#### Problem statement:
From the line with "r).fragmented = s.fragmented := rfl" through the line with "r).fragValid = s.fragValid := rfl", repeat the entries verbatim, both end lines included, and add nothing.

#### Data shown:
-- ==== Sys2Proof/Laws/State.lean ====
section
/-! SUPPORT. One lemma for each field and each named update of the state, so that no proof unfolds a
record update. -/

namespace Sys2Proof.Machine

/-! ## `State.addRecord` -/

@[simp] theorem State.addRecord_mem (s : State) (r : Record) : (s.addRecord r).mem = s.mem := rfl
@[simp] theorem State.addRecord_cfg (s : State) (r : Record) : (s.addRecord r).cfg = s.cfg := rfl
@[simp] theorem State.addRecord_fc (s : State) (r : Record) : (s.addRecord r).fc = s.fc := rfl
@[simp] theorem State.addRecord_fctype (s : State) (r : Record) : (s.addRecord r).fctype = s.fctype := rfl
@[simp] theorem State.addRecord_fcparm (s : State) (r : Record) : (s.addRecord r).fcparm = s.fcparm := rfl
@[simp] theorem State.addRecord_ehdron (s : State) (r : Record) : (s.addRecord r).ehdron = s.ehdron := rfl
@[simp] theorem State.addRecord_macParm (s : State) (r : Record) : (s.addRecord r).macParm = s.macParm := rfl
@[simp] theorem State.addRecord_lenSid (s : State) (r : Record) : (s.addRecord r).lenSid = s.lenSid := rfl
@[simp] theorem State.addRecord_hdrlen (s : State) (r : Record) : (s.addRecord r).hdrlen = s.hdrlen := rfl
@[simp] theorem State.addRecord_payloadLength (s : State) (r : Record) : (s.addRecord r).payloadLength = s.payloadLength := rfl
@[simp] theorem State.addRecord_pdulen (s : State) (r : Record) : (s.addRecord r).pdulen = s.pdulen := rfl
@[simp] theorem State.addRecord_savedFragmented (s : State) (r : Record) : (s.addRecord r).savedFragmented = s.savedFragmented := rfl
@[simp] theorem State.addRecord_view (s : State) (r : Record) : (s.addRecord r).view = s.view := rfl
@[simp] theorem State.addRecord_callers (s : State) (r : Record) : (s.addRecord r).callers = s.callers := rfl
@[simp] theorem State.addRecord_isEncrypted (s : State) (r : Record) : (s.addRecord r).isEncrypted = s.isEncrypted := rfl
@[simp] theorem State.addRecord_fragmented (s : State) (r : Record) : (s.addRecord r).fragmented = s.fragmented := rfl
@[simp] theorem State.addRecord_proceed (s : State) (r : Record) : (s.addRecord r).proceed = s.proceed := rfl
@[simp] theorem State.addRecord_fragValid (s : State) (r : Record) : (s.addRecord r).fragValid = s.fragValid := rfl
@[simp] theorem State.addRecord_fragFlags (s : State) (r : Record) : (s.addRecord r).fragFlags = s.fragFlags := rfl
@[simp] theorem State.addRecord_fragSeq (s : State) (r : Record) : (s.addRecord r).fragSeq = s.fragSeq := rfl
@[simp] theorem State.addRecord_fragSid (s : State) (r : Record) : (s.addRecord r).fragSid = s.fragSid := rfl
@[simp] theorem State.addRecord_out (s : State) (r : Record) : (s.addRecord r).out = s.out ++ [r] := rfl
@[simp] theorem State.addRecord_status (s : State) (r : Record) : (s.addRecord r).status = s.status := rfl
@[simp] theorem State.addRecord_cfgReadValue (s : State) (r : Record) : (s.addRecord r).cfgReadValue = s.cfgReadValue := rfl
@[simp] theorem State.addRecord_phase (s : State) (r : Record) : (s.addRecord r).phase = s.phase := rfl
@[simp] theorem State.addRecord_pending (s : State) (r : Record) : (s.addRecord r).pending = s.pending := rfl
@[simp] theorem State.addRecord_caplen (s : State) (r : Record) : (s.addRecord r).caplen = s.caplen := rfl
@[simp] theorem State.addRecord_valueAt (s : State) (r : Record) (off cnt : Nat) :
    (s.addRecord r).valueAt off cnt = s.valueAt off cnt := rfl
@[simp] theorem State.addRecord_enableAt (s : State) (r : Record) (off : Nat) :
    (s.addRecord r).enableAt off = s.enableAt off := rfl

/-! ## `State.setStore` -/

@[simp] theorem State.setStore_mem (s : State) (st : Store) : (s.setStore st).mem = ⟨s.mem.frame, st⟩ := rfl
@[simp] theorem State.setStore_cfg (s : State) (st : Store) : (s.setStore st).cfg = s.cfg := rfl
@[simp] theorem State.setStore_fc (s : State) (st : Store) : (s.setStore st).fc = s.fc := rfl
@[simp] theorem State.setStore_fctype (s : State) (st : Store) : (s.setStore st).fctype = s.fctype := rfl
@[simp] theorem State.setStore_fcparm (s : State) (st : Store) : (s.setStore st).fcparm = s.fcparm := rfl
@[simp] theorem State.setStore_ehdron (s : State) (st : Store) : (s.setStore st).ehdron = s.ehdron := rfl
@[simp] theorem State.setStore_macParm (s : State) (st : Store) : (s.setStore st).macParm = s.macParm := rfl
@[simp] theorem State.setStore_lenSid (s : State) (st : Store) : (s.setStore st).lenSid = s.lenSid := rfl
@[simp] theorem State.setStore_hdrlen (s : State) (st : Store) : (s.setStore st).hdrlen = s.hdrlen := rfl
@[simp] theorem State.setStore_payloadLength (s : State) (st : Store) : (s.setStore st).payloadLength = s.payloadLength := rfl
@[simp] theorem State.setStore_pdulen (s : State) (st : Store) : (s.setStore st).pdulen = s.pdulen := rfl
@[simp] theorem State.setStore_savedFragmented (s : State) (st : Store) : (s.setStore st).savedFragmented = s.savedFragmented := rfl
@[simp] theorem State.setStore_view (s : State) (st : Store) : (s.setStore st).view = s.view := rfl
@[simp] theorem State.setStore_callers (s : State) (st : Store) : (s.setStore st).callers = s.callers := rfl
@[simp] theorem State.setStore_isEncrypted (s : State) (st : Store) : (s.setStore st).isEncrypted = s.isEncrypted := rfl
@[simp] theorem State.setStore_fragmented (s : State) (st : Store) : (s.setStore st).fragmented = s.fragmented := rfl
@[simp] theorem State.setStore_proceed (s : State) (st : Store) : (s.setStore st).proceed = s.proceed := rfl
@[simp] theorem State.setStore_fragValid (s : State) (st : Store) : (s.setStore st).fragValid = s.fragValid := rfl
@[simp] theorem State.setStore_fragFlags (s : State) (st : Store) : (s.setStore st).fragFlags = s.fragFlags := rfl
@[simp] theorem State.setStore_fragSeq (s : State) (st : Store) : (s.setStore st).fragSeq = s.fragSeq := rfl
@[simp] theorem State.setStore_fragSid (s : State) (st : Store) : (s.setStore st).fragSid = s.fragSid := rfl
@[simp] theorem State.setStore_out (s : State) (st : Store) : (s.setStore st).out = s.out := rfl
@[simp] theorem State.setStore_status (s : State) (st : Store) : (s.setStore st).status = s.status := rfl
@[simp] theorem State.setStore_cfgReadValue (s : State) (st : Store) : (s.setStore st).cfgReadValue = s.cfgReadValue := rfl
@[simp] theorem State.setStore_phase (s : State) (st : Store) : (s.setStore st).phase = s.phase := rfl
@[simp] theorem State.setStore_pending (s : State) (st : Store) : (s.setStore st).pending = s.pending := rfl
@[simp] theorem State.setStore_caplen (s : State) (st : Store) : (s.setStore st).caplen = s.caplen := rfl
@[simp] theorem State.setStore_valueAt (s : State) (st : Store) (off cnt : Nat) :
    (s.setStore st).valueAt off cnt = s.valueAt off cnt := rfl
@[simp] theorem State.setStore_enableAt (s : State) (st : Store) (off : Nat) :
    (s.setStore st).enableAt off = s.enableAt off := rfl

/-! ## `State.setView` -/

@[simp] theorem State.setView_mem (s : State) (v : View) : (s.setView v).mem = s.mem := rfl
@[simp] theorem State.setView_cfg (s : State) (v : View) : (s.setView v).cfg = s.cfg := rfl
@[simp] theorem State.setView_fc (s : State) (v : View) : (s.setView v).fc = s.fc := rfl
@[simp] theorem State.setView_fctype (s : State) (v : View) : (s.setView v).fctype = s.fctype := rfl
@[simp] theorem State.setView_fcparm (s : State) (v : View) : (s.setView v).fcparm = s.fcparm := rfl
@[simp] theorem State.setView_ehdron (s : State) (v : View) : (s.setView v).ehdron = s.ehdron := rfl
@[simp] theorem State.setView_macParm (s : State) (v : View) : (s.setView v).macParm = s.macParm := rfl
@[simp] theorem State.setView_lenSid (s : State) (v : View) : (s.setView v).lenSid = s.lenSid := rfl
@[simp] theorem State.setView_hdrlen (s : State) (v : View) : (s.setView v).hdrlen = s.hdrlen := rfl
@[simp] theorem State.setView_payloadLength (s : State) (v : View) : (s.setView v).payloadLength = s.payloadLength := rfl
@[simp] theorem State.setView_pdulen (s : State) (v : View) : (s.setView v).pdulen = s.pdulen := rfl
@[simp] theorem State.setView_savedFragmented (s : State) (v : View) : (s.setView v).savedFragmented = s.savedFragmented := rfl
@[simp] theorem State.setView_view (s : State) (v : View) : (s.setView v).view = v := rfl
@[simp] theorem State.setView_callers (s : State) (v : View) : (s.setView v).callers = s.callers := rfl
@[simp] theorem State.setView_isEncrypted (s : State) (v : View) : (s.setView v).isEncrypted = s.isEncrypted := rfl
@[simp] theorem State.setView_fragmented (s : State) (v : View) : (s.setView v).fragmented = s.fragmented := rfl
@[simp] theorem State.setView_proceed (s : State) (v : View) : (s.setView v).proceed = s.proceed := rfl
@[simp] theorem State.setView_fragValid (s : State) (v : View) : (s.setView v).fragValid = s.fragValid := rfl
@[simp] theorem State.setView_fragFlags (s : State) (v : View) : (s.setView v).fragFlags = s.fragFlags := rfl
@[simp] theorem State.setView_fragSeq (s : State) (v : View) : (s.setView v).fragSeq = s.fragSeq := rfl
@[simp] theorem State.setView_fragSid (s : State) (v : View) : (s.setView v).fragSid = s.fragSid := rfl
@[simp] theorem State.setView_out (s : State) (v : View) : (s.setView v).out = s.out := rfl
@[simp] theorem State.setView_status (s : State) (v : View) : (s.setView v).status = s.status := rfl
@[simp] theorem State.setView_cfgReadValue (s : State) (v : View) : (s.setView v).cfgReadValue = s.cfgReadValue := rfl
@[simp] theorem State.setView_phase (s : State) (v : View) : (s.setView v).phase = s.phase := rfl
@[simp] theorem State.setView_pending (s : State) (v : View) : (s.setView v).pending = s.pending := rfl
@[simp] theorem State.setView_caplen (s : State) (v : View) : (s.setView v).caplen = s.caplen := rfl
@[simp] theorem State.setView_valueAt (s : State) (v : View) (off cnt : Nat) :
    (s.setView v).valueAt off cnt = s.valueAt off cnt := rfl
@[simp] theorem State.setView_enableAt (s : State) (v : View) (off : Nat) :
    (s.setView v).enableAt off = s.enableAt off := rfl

#### Written response:
@[simp] theorem State.addRecord_fragmented (s : State) (r : Record) : (s.addRecord r).fragmented = s.fragmented := rfl
@[simp] theorem State.addRecord_proceed (s : State) (r : Record) : (s.addRecord r).proceed = s.proceed := rfl
@[simp] theorem State.addRecord_fragValid (s : State) (r : Record) : (s.addRecord r).fragValid = s.fragValid := rfl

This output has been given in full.